▸ **What to produce**:
The expected output is each line below containing "KcpDatagram", copied in full.

▸ **Exercise materials**:
-- ==== Sys2Proof/Tests/Slice0.lean ====
section
/-! SUPPORT. Tests: ill-formed commands that the checks refuse, commands run once, and for every statement inputs that meet the
hypotheses of each of its clauses. -/

namespace Sys2Proof.Tests

open Sys2Proof.Machine

set_option Elab.async false

/-! ## Ill-formed commands are refused -/

/-- A datagram whose fields fit. -/
def okDatagram : KcpDatagram := ⟨0, .v4 0, 0, 0, 0, 0, 0, 0, 0, 0, 0, 0, [], []⟩

/-- A PTP header whose fields fit. -/
def okPtp : PtpHeader := ⟨0, false, 0, 0, 0, 0, 127, 0, 0⟩

/-- A frame whose parts fit. -/
def okFrame : EthFrame := ⟨64, true, false, some 4095, 0, false, .v4 0 false false 3, 0⟩

/-- A datagram whose address, port and length fit. -/
def okBatt : BattDatagram := ⟨.v6 0, 65535, []⟩

/-- A slice whose PPS fits. -/
def okSlice : SliceNal := ⟨63, false, 0, 0, [], [], []⟩

/-- A sequence parameter set with a VPS, a chroma format and a CTB size. -/
def anSps (vps chroma ctbLog : Nat) : ParamContent := .sps vps 2 153 64 64 0 0 64 64 chroma 8 ctbLog false 0

/-- A picture parameter set of a sequence parameter set. -/
def aPps (sps : Nat) : ParamContent := .pps sps false false [] [] 0

theorem test_wf_datagram_fields :
    [{ okDatagram with dst := .v4 (2 ^ 32) }, { okDatagram with dst := .v6 (2 ^ 128) }, { okDatagram with magic := 2 ^ 16 }, { okDatagram with version := 256 }, { okDatagram with sessionId := 2 ^ 32 },
      { okDatagram with seq := 2 ^ 32 }, { okDatagram with flags := 2 ^ 16 }, { okDatagram with status := 2 ^ 16 },
      { okDatagram with payloadLength := 2 ^ 32 }, { okDatagram with reserved := 2 ^ 32 },
      { okDatagram with udpLength := 2 ^ 16 }].all (fun d => !(Instr.kcpRead d).wf && !(Instr.modeRequest (.kcp d) 5).wf) = true ∧
    (Instr.kcpRead okDatagram).wf = true := by decide

theorem test_wf_register_operands :
    [Instr.registerWrite .firmware 24 0 0, .registerWrite .firmware 32 (2 ^ 32) 0, .readLoCapture .firmware (2 ^ 32),
      .writeLoHold .firmware (2 ^ 32) 0, .writeHiApply .firmware (2 ^ 32) 0, .rcCounterRead .firmware (2 ^ 32)].all (fun i => !i.wf) = true ∧
    (Instr.registerWrite .firmware 8 (2 ^ 32 - 1) 0).wf = true := by decide

theorem test_wf_request_operands :
    [Instr.declare (.register .firmware) 16 0, .bind (.register .firmware) 1 256, .unknownOpcode okDatagram 1,
      .unknownOpcode okDatagram 10, .unknownOpcode okDatagram 256, .syncTimeout 0 (2 ^ 32), .bulkTimeout 0 (2 ^ 32),
      .seqGapTimeout 0 (2 ^ 32)].all (fun i => !i.wf) = true ∧
    [Instr.declare (.register .firmware) 15 255, .unknownOpcode okDatagram 11, .unknownOpcode okDatagram 0].all (fun i => i.wf) = true := by
  decide

theorem test_wf_time_messages :
    [{ okPtp with domain := 256 }, { okPtp with clockId := 2 ^ 64 }, { okPtp with portNumber := 2 ^ 16 },
      { okPtp with seq := 2 ^ 16 }, { okPtp with logInterval := 128 }, { okPtp with logInterval := -129 },
      { okPtp with mac := 2 ^ 48 }, { okPtp with ip := 2 ^ 32 }].all
        (fun h => !(Instr.ptpManagementReceive h).wf && !(Instr.ptpAnnounceReceive h [] 0).wf) = true ∧
    [Instr.ptpSyncReceive okPtp false (2 ^ 48) 0 0, .ptpFollowUpReceive okPtp 0 1000000000 0,
      .ptpDelayRespReceive okPtp 0 0 0 1000000000 0, .ptpDelayRespReceive okPtp (2 ^ 64) 0 0 0 0,
      .ptpDelayRespReceive okPtp 0 (2 ^ 16) 0 0 0, .ptpAnnounceReceive okPtp [] (2 ^ 16)].all (fun i => !i.wf) = true ∧
    (Instr.ptpSyncReceive { okPtp with ip6 := true, ip := 2 ^ 32 } false 0 999999999 0).wf = true := by decide

theorem test_wf_frames :
    [Instr.ethFrameReceive 0 { okFrame with vid := some 4096 }, .ethFrameReceive 0 { okFrame with ip := .v4 0 false false 4 },
      .ethFrameReceive 0 { okFrame with ip := .v6 0 false false 4 }, .ethFrameReceive 0 { okFrame with ip := .v4 (2 ^ 32) false false 0 },
      .ethFrameReceive 0 { okFrame with ip := .v6 (2 ^ 128) false false 0 }, .pfcFrameReceive 0 256 (List.replicate 8 0),
      .pfcFrameReceive 0 1 (List.replicate 7 0), .pfcFrameReceive 0 1 (List.replicate 8 65536),
      .addressRequestReply 0 (.arp (2 ^ 32) 0), .addressRequestReply 0 (.arp 0 (2 ^ 48)),
      .addressRequestReply 0 (.solicitation (2 ^ 128) 0), .addressRequestReply 0 (.solicitation 0 (2 ^ 48)),
      .addressRequestReply 0 (.echo4 (2 ^ 32) 0 []), .addressRequestReply 0 (.echo4 0 (2 ^ 48) []),
      .addressRequestReply 0 (.echo6 (2 ^ 128) 0 []), .addressRequestReply 0 (.echo6 0 (2 ^ 48) []),
      .battReceive 0 { okBatt with dst := .v4 (2 ^ 32) }, .battReceive 0 { okBatt with udpPort := 65536 }].all (fun i => !i.wf) = true ∧
    [Instr.ethFrameReceive 0 okFrame, .battReceive 0 okBatt].all (fun i => i.wf) = true := by decide

theorem test_wf_batt_length : (Instr.battReceive 0 { okBatt with bytes := List.replicate 65536 0 }).wf = false := by
  simp only [Instr.wf, BattDatagram.wf, List.length_replicate]; decide

theorem test_wf_decoding :
    [NalBody.param 64 (aPps 0), .param 0 (aPps 16), .param 0 (anSps 16 1 6), .param 0 (anSps 0 4 6), .param 0 (anSps 0 1 7),
      .param 0 (anSps 0 1 2), .param 0 (.vps [⟨64, false, [], []⟩] 0), .param 0 (.vps [⟨0, false, [64], []⟩] 0),
      .slice { okSlice with ppsId := 64 }, .hash 256 []].all (fun b => !(Instr.nalUnitParse 0 b false).wf) = true ∧
    [Instr.rowTaskComplete 0 ⟨none, [⟨0, 0, 0, 1024⟩]⟩].all (fun i => !i.wf) = true ∧
    [Instr.nalUnitParse 0 (.slice okSlice) true, .nalUnitParse 0 (.param 63 (anSps 15 1 6)) false,
      .rowTaskComplete 0 ⟨none, [⟨0, 0, 0, 1023⟩]⟩].all (fun i => i.wf) = true := by decide

theorem test_wf_links_and_memory :
    [Instr.alignReceive 0 0 ⟨256, 0, 0⟩ 0 false, .alignReceive 0 0 ⟨0, 256, 0⟩ 0 false, .alignReceive 0 0 ⟨0, 0, 256⟩ 0 false,
      .skipReceive 0 3 0, .skipReceive 0 0 3, .encRowComplete 9 [0],
      .hbmRequest 0 false (2 * 25769803776) [], .hbmRequest 0 false 31 [], .hbmRequest 0 true 0 [], .hbmRequest 0 false 0 [0],
      .xlatRequest 0 (2 ^ 41) true none 0 0, .imageValidationDone false [64], .housekeepingRound [] 0 0,
      .fastSensorRead (List.replicate 17 none)].all (fun i => !i.wf) = true ∧
    [Instr.skipReceive 0 2 0, .skipReceive 0 0 2, .encRowComplete 9 [0, 0], .hbmRequest 0 true 32 (List.replicate 32 0),
      .imageValidationDone false [63]].all (fun i => i.wf) = true := by decide

/-! ## Worked examples of the spec -/

/-- The RC-144 descriptor of the example in spec/01_ray_space.md, without its CRC. -/
def rc144Words : List Nat :=
  [0x00400001, 0x05A00A00, 0x01000C0C, 0x7800, 0x4380, 0x300, 0x2400, 0xC00, 0x3C, 1, 0, 0, 0, 0, 0]

/-- Its bytes, with the CRC. -/
def rc144Bytes : List Byte :=
  rc144Words.flatMap (fun w => leBytes w 4) ++ leBytes (crc32c (rc144Words.flatMap (fun w => leBytes w 4))) 4

/-- Its fields. -/
def rc144 : Geom := geomOfBytes rc144Bytes

/-- The ray index of hogel (1000, 700), view (5, 9) (spec/01_ray_space.md). -/
theorem test_ray_index_of_rc144 :
    rayCount rc144 = 530841600 ∧ rayIndex rc144 1000 700 5 9 = 258192113 ∧ rayDecompose rc144 258192113 = (1000, 700, 5, 9) := by
  decide +kernel

/-- The descriptor passes with a pool of 3,575 units and fails with one less; four slots need 5,601 (spec/07_conformer.md). -/
theorem test_rc144_descriptor :
    geomCheck rc144Bytes 3575 = 0 ∧ geomCheck rc144Bytes 3574 = 0xD ∧ stagingNeed rc144 4 = 5601 := by decide +kernel

/-- Pixel (12,006, 8,408) shows hogel (1000, 700), view (5, 3), under map entry 0x00F9C0C8FFD80060 (spec/07_conformer.md). -/
theorem test_pixel_of_rc144 :
    subpixelRay rc144 (fun k => if k = 1793000 then 0x00F9C0C8FFD80060 else 0) 12006 8408 0 = .ray 1000 700 5 3 := by decide +kernel

/-- Gain, matrix and rounding of the example's colour, and its link codes (spec/07_conformer.md). -/
theorem test_colour_of_example :
    linearChannels ⟨1, true, true, [0x1080, 0xFF80, 0, 0, 0x1000, 0, 0, 0xFF00, 0x1100], [], []⟩ 0x4400 0x3755 0x3400 0x3000 =
      ([0x37E7, 0x3440, 0x2FF8], 0) ∧
    [linkCode 0 true false 1 0 12006 8408 3052, linkCode 0 true false 1 1 12006 8408 2357, linkCode 0 true false 1 2 12006 8408 1719] =
      [763, 590, 429] := by decide +kernel

/-- The blend of key views 5 and 6 (spec/06_carding.md). -/
theorem test_blend_of_example :
    blendFront [⟨2, ⟨0x3800, 0x3400, 0x3000⟩, 220⟩, ⟨5, ⟨0x3600, 0x3400, 0x3000⟩, 220⟩] = ⟨0x3755, 0x3400, 0x3000⟩ := by decide +kernel

/-- The place of byte 12,871,646,104 (spec/14_hbm_controller.md): channel 11, pseudo-channel 0, SID 1, bank 12. -/
theorem test_memory_place : memPlace 12871646104 = ⟨22, 28, 8183, 12⟩ := by decide +kernel

/-- The block of "FELTFELTFELT", the sizes of its stream and of that of "FELT" (spec/16_fuller.md). -/
theorem test_fuller_felt :
    let felt : List Byte := [0x46, 0x45, 0x4C, 0x54]
    let s := fullerCompress 9 (felt ++ felt ++ felt)
    s.length = 43 ∧ (s.drop 24).take 11 = [0x46, 0x8A, 0x30, 0xA1, 0x22, 0x90, 0xA0, 0x41, 0x2A, 0x01, 0x01] ∧
      (fullerCompress 9 felt).length = 36 := by decide +kernel

/-- K28.5 under both running disparities, D10.2, and the two forms of K27.7 (IEEE 802.3 clause 36). -/
theorem test_line_code :
    [codeGroup false k285, codeGroup true k285, codeGroup false d102, codeGroup true d102, codeGroup false k277, codeGroup true k277] =
      [0b0011111010, 0b1100000101, 0b0101010101, 0b0101010101, 0b1101101000, 0b0010010111] := by decide +kernel

/-- The check value of CRC-32C over "123456789". -/
theorem test_crc32c : crc32c [0x31, 0x32, 0x33, 0x34, 0x35, 0x36, 0x37, 0x38, 0x39] = 0xE3069283 := by decide +kernel

/-- SHA-384 of "abc" (FIPS 180-4). -/
theorem test_sha384 : beNat (sha384 [0x61, 0x62, 0x63]) =
    0xCB00753F45A35E8BB5A03D699AC65007272C32AB0EDED1631A8B605A43FF5BED8086072BA1E7CC2358BAECA134C825A7 := by decide +kernel

/-- HMAC-SHA-256 of "what do ya want for nothing?" under "Jefe" (RFC 4231). -/
theorem test_hmac : beNat (hmacSha256 [0x4A, 0x65, 0x66, 0x65]
    [0x77, 0x68, 0x61, 0x74, 0x20, 0x64, 0x6F, 0x20, 0x79, 0x61, 0x20, 0x77, 0x61, 0x6E, 0x74, 0x20, 0x66, 0x6F, 0x72, 0x20,
      0x6E, 0x6F, 0x74, 0x68, 0x69, 0x6E, 0x67, 0x3F]) = 0x5BDCC146BF60754E6A042426089575C75A003F089D2739839DEC58B964EC3843 := by
  decide +kernel

/-- MD5 of no bytes (RFC 1321). -/
theorem test_md5 : beNat (md5 []) = 0xD41D8CD98F00B204E9800998ECF8427E := by decide +kernel

/-! ## Inputs that the statements below run on -/

/-- The reset state with fields set. -/
def stateWith (l : List (Field × Nat)) : State := l.foldl (fun s e => s.set e.1 e.2) State.reset

/-- The register at an address that is mapped. -/
def regAt (a : Nat) : RegDesc := ((regFind a).map (fun e => e.1)).getD ⟨"", 0, 0, 0, 0, 0, .none, []⟩

/-- An image that holds pools and routes alone. -/
def imageWith (pools : List PoolRec) (routes : List RouteRec) : ImageRec :=
  ⟨1, 1, [], routes, 1, [], [], pools, [], [], [], []⟩

/-- s with an image in force that holds pools alone. -/
def withPools (s : State) (pools : List PoolRec) : State :=
  { s with struct := { s.struct with image := some (imageWith pools []) } }

/-- A datagram of session 7 with SEQ and payload, without its tag. -/
def dgram (seq flags : Nat) (payload : List Byte) : KcpDatagram :=
  ⟨0, .v6 (linkLocal 0), 1, 0x434B, 1, 7, seq, flags, 0, payload.length, 0, 40 + payload.length, payload, []⟩

/-- A datagram with the tag that a session key gives it. -/
def signed (key : List Byte) (opcode : Nat) (d : KcpDatagram) : KcpDatagram := { d with tag := datagramTag key opcode d }

/-- What a datagram that is heard must hold. -/
def heardParts (s : State) (d : KcpDatagram) : Bool :=
  live s && decide (5 ≤ s.pins.bootStep) && s.hasIp d.port.val d.dst && !s.portDeaf d.port.val &&
  decide (∀ m : Nat, m < 8 →
    ¬ (s.sessionState m = 1 ∧ (s.session m).openedAt + 1000000000 ≤ s.now) ∧
    ¬ (s.sessionState m = 2 ∧ (s.session m).lastValid + 1000000000 * s.get F.KCP_IDLE_SECONDS ≤ s.now))

/-- What a datagram of session n must hold apart from its tag. -/
def reachesParts (s : State) (n : Nat) (d : KcpDatagram) : Bool :=
  heardParts s d && decide (n < 8) && s.slotNamed d.sessionId == some n && !malformed (s.session n).maxPayload d && !isResponse d

/-- What the next request of an open session must hold apart from its tag. -/
def nextParts (s : State) (n : Nat) (d : KcpDatagram) : Bool :=
  s.modeNow != 0x1 && s.sessionState n == 2 && d.version == 1 && d.seq == (s.session n).last + 1 &&
  (s.session n).held == [] && (s.session n).syncs == [] && !closesSession d

/-- Registers with fields set and an object in a state; its binding reads as the registers do. -/
def withPath (l : List (Field × Nat)) (kind id k : Nat) : State := (stateWith l).setPath kind id { state := k }

/-- A descriptor of one hogel with two views, on a panel of 2 × 1 pixels at 60 Hz. -/
def geomFields : List (Field × Nat) :=
  [(0, 0x400001), (1, 0x10001), (2, 0x2000102), (3, 2), (4, 1), (6, 4096), (7, 4096), (8, 60), (9, 1)].map
    (fun e => (⟨R.GEOM_W e.1, 31, 0⟩, e.2))


/-- What a frame of Afloth link k must hold to be heard and newer. -/
def aflParts (s : State) (k : Fin 4) (f : List Byte) (x : AflFrame) : Bool :=
  live s && s.tiled && s.linkUp (k.val + 1) && !(s.get F.AFL_TILE_STATUS_WIRING).testBit k.val && decide (aflParse f = some x) &&
  decide (tabGet none s.afl.seen (16 * x.origin + x.type) = none)

/-- The next request of an open session, from its parts. -/
theorem next_of (s : State) (n op : Nat) (d : KcpDatagram) (k : List Byte) (hk : (s.session n).key = k)
    (h : (reachesParts s n (signed k op d) && nextParts s n (signed k op d)) = true) : NextRequest s n op (signed k op d) := by
  subst hk
  simp only [reachesParts, heardParts, nextParts, Bool.and_eq_true, Bool.not_eq_true', decide_eq_true_eq, beq_iff_eq, bne_iff_ne] at h
  obtain ⟨⟨⟨⟨⟨⟨⟨⟨⟨h1, h2⟩, ha⟩, h3⟩, h4⟩, h5⟩, h6⟩, h7⟩, h8⟩, ⟨⟨⟨⟨⟨⟨g1, g2⟩, g3⟩, g4⟩, g5⟩, g6⟩, g7⟩⟩ := h
  exact ⟨⟨⟨h1, h2, ha, h3, h4⟩, h5, h6, h7, h8, rfl⟩, g1, g2, g3, g4, ⟨g5, g6⟩, g7⟩

/-- A request of a session, from its parts. -/
theorem reaches_of (s : State) (n op : Nat) (d : KcpDatagram) (k : List Byte) (hk : (s.session n).key = k)
    (h : reachesParts s n (signed k op d) = true) : ReachesSession s n op (signed k op d) := by
  subst hk
  simp only [reachesParts, heardParts, Bool.and_eq_true, Bool.not_eq_true', decide_eq_true_eq, beq_iff_eq] at h
  obtain ⟨⟨⟨⟨⟨⟨⟨⟨h1, h2⟩, ha⟩, h3⟩, h4⟩, h5⟩, h6⟩, h7⟩, h8⟩ := h
  exact ⟨⟨h1, h2, ha, h3, h4⟩, h5, h6, h7, h8, rfl⟩

/-- A datagram that is heard, from its parts. -/
theorem heard_of (s : State) (d : KcpDatagram) (h : heardParts s d = true) : Heard s d := by
  simp only [heardParts, Bool.and_eq_true, Bool.not_eq_true', decide_eq_true_eq] at h
  exact ⟨h.1.1.1.1, h.1.1.1.2, h.1.1.2, h.1.2, h.2⟩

▸ **Completed task**:
def okDatagram : KcpDatagram := ⟨0, .v4 0, 0, 0, 0, 0, 0, 0, 0, 0, 0, 0, [], []⟩
def dgram (seq flags : Nat) (payload : List Byte) : KcpDatagram :=
def signed (key : List Byte) (opcode : Nat) (d : KcpDatagram) : KcpDatagram := { d with tag := datagramTag key opcode d }
def heardParts (s : State) (d : KcpDatagram) : Bool :=
def reachesParts (s : State) (n : Nat) (d : KcpDatagram) : Bool :=
def nextParts (s : State) (n : Nat) (d : KcpDatagram) : Bool :=
theorem next_of (s : State) (n op : Nat) (d : KcpDatagram) (k : List Byte) (hk : (s.session n).key = k)
theorem reaches_of (s : State) (n op : Nat) (d : KcpDatagram) (k : List Byte) (hk : (s.session n).key = k)
theorem heard_of (s : State) (d : KcpDatagram) (h : heardParts s d = true) : Heard s d := by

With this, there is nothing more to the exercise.